Action item:
The entries below must be retyped in full. Keep every word the same.

Data records
= = = =

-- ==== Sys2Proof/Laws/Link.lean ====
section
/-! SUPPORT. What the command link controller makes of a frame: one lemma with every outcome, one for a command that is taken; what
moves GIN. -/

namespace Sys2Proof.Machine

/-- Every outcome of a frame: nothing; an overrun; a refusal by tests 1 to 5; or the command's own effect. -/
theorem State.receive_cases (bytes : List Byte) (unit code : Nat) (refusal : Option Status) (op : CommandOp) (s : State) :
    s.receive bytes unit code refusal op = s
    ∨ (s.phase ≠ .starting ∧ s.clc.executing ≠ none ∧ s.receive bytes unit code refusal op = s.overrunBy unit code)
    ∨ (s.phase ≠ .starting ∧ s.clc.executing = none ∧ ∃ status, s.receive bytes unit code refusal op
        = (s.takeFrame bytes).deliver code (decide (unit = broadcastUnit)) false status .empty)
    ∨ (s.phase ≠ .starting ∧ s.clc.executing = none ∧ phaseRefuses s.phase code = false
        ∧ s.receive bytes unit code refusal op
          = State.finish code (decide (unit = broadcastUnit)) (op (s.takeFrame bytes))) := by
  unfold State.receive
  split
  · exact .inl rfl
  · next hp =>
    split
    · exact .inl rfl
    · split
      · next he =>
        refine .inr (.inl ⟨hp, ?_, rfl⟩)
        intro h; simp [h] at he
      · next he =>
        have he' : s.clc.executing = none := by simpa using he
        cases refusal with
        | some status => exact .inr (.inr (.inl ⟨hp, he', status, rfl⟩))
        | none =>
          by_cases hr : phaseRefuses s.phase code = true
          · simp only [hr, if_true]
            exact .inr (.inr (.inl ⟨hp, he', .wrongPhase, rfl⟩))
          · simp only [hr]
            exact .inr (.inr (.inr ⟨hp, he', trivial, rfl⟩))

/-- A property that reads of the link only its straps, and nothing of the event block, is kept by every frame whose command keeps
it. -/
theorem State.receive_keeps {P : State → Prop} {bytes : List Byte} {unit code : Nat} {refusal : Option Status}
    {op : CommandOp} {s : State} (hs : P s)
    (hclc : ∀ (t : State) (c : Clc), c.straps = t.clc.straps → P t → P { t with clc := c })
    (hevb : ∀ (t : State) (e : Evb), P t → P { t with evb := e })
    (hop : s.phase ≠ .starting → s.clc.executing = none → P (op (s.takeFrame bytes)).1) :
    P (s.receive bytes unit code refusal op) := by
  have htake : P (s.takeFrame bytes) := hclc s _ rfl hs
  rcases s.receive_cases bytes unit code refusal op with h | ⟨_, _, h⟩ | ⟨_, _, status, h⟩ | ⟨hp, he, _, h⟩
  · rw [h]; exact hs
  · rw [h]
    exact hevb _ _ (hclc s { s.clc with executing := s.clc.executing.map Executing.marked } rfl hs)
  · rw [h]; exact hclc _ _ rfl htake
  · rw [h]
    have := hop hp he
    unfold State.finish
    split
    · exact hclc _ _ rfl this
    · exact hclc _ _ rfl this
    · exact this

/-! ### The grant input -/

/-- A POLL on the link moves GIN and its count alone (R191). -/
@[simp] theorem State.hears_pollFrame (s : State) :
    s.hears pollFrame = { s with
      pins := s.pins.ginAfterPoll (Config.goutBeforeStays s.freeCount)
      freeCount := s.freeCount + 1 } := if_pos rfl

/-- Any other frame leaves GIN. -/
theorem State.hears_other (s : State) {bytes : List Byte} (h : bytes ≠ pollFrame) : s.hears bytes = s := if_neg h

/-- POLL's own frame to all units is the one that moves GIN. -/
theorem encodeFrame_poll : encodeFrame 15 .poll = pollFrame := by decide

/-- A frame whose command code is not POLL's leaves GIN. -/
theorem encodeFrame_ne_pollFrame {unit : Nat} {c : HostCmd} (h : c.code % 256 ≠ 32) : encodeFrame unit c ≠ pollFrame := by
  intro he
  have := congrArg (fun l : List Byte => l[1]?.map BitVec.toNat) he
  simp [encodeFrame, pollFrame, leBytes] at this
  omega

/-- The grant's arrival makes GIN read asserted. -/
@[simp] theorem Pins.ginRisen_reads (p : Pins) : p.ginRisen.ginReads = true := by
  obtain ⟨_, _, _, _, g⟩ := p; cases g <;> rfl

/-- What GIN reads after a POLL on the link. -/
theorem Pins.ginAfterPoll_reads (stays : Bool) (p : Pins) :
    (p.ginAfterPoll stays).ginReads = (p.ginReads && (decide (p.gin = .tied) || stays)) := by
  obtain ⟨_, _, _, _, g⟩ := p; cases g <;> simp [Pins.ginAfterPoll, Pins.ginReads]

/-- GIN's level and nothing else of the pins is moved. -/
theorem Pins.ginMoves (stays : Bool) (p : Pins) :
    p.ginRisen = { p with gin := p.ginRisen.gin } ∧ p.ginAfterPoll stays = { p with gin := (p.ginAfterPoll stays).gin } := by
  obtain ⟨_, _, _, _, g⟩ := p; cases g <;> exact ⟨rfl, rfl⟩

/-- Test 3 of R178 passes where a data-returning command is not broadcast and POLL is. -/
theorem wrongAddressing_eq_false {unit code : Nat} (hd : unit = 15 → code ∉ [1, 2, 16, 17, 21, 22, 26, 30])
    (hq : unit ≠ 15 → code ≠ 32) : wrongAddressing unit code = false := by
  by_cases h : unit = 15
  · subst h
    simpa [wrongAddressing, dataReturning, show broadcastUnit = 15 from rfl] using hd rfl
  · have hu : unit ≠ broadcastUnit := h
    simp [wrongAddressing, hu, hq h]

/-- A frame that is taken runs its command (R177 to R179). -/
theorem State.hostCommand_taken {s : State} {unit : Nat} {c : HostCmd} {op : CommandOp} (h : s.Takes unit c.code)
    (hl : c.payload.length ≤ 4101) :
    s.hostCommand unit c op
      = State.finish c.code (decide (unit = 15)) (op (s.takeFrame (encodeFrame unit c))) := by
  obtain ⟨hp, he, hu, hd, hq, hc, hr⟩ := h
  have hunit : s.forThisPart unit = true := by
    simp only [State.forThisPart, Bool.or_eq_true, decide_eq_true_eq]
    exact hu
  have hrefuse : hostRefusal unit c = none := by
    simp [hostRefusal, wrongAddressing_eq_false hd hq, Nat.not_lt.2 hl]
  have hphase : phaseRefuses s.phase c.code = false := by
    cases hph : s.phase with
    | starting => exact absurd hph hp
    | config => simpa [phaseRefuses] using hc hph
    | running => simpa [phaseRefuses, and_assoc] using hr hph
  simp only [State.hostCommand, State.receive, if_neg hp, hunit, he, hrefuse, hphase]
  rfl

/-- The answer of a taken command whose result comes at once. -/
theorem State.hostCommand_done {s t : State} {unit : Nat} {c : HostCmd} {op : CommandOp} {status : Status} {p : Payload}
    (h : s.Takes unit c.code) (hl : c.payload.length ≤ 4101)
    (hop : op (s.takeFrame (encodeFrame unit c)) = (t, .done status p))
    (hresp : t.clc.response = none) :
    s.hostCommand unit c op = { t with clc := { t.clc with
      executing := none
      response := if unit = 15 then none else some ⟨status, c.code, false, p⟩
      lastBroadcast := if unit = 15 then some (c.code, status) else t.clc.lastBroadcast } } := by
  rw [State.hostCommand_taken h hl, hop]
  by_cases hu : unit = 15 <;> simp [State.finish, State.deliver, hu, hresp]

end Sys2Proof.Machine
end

= = = =

Solution to this exercise:
-- ==== Sys2Proof/Laws/Link.lean ====
section
/-! SUPPORT. What the command link controller makes of a frame: one lemma with every outcome, one for a command that is taken; what
moves GIN. -/

namespace Sys2Proof.Machine

/-- Every outcome of a frame: nothing; an overrun; a refusal by tests 1 to 5; or the command's own effect. -/
theorem State.receive_cases (bytes : List Byte) (unit code : Nat) (refusal : Option Status) (op : CommandOp) (s : State) :
    s.receive bytes unit code refusal op = s
    ∨ (s.phase ≠ .starting ∧ s.clc.executing ≠ none ∧ s.receive bytes unit code refusal op = s.overrunBy unit code)
    ∨ (s.phase ≠ .starting ∧ s.clc.executing = none ∧ ∃ status, s.receive bytes unit code refusal op
        = (s.takeFrame bytes).deliver code (decide (unit = broadcastUnit)) false status .empty)
    ∨ (s.phase ≠ .starting ∧ s.clc.executing = none ∧ phaseRefuses s.phase code = false
        ∧ s.receive bytes unit code refusal op
          = State.finish code (decide (unit = broadcastUnit)) (op (s.takeFrame bytes))) := by
  unfold State.receive
  split
  · exact .inl rfl
  · next hp =>
    split
    · exact .inl rfl
    · split
      · next he =>
        refine .inr (.inl ⟨hp, ?_, rfl⟩)
        intro h; simp [h] at he
      · next he =>
        have he' : s.clc.executing = none := by simpa using he
        cases refusal with
        | some status => exact .inr (.inr (.inl ⟨hp, he', status, rfl⟩))
        | none =>
          by_cases hr : phaseRefuses s.phase code = true
          · simp only [hr, if_true]
            exact .inr (.inr (.inl ⟨hp, he', .wrongPhase, rfl⟩))
          · simp only [hr]
            exact .inr (.inr (.inr ⟨hp, he', trivial, rfl⟩))

/-- A property that reads of the link only its straps, and nothing of the event block, is kept by every frame whose command keeps
it. -/
theorem State.receive_keeps {P : State → Prop} {bytes : List Byte} {unit code : Nat} {refusal : Option Status}
    {op : CommandOp} {s : State} (hs : P s)
    (hclc : ∀ (t : State) (c : Clc), c.straps = t.clc.straps → P t → P { t with clc := c })
    (hevb : ∀ (t : State) (e : Evb), P t → P { t with evb := e })
    (hop : s.phase ≠ .starting → s.clc.executing = none → P (op (s.takeFrame bytes)).1) :
    P (s.receive bytes unit code refusal op) := by
  have htake : P (s.takeFrame bytes) := hclc s _ rfl hs
  rcases s.receive_cases bytes unit code refusal op with h | ⟨_, _, h⟩ | ⟨_, _, status, h⟩ | ⟨hp, he, _, h⟩
  · rw [h]; exact hs
  · rw [h]
    exact hevb _ _ (hclc s { s.clc with executing := s.clc.executing.map Executing.marked } rfl hs)
  · rw [h]; exact hclc _ _ rfl htake
  · rw [h]
    have := hop hp he
    unfold State.finish
    split
    · exact hclc _ _ rfl this
    · exact hclc _ _ rfl this
    · exact this

/-! ### The grant input -/

/-- A POLL on the link moves GIN and its count alone (R191). -/
@[simp] theorem State.hears_pollFrame (s : State) :
    s.hears pollFrame = { s with
      pins := s.pins.ginAfterPoll (Config.goutBeforeStays s.freeCount)
      freeCount := s.freeCount + 1 } := if_pos rfl

/-- Any other frame leaves GIN. -/
theorem State.hears_other (s : State) {bytes : List Byte} (h : bytes ≠ pollFrame) : s.hears bytes = s := if_neg h

/-- POLL's own frame to all units is the one that moves GIN. -/
theorem encodeFrame_poll : encodeFrame 15 .poll = pollFrame := by decide

/-- A frame whose command code is not POLL's leaves GIN. -/
theorem encodeFrame_ne_pollFrame {unit : Nat} {c : HostCmd} (h : c.code % 256 ≠ 32) : encodeFrame unit c ≠ pollFrame := by
  intro he
  have := congrArg (fun l : List Byte => l[1]?.map BitVec.toNat) he
  simp [encodeFrame, pollFrame, leBytes] at this
  omega

/-- The grant's arrival makes GIN read asserted. -/
@[simp] theorem Pins.ginRisen_reads (p : Pins) : p.ginRisen.ginReads = true := by
  obtain ⟨_, _, _, _, g⟩ := p; cases g <;> rfl

/-- What GIN reads after a POLL on the link. -/
theorem Pins.ginAfterPoll_reads (stays : Bool) (p : Pins) :
    (p.ginAfterPoll stays).ginReads = (p.ginReads && (decide (p.gin = .tied) || stays)) := by
  obtain ⟨_, _, _, _, g⟩ := p; cases g <;> simp [Pins.ginAfterPoll, Pins.ginReads]

/-- GIN's level and nothing else of the pins is moved. -/
theorem Pins.ginMoves (stays : Bool) (p : Pins) :
    p.ginRisen = { p with gin := p.ginRisen.gin } ∧ p.ginAfterPoll stays = { p with gin := (p.ginAfterPoll stays).gin } := by
  obtain ⟨_, _, _, _, g⟩ := p; cases g <;> exact ⟨rfl, rfl⟩

/-- Test 3 of R178 passes where a data-returning command is not broadcast and POLL is. -/
theorem wrongAddressing_eq_false {unit code : Nat} (hd : unit = 15 → code ∉ [1, 2, 16, 17, 21, 22, 26, 30])
    (hq : unit ≠ 15 → code ≠ 32) : wrongAddressing unit code = false := by
  by_cases h : unit = 15
  · subst h
    simpa [wrongAddressing, dataReturning, show broadcastUnit = 15 from rfl] using hd rfl
  · have hu : unit ≠ broadcastUnit := h
    simp [wrongAddressing, hu, hq h]

/-- A frame that is taken runs its command (R177 to R179). -/
theorem State.hostCommand_taken {s : State} {unit : Nat} {c : HostCmd} {op : CommandOp} (h : s.Takes unit c.code)
    (hl : c.payload.length ≤ 4101) :
    s.hostCommand unit c op
      = State.finish c.code (decide (unit = 15)) (op (s.takeFrame (encodeFrame unit c))) := by
  obtain ⟨hp, he, hu, hd, hq, hc, hr⟩ := h
  have hunit : s.forThisPart unit = true := by
    simp only [State.forThisPart, Bool.or_eq_true, decide_eq_true_eq]
    exact hu
  have hrefuse : hostRefusal unit c = none := by
    simp [hostRefusal, wrongAddressing_eq_false hd hq, Nat.not_lt.2 hl]
  have hphase : phaseRefuses s.phase c.code = false := by
    cases hph : s.phase with
    | starting => exact absurd hph hp
    | config => simpa [phaseRefuses] using hc hph
    | running => simpa [phaseRefuses, and_assoc] using hr hph
  simp only [State.hostCommand, State.receive, if_neg hp, hunit, he, hrefuse, hphase]
  rfl

/-- The answer of a taken command whose result comes at once. -/
theorem State.hostCommand_done {s t : State} {unit : Nat} {c : HostCmd} {op : CommandOp} {status : Status} {p : Payload}
    (h : s.Takes unit c.code) (hl : c.payload.length ≤ 4101)
    (hop : op (s.takeFrame (encodeFrame unit c)) = (t, .done status p))
    (hresp : t.clc.response = none) :
    s.hostCommand unit c op = { t with clc := { t.clc with
      executing := none
      response := if unit = 15 then none else some ⟨status, c.code, false, p⟩
      lastBroadcast := if unit = 15 then some (c.code, status) else t.clc.lastBroadcast } } := by
  rw [State.hostCommand_taken h hl, hop]
  by_cases hu : unit = 15 <;> simp [State.finish, State.deliver, hu, hresp]

end Sys2Proof.Machine
end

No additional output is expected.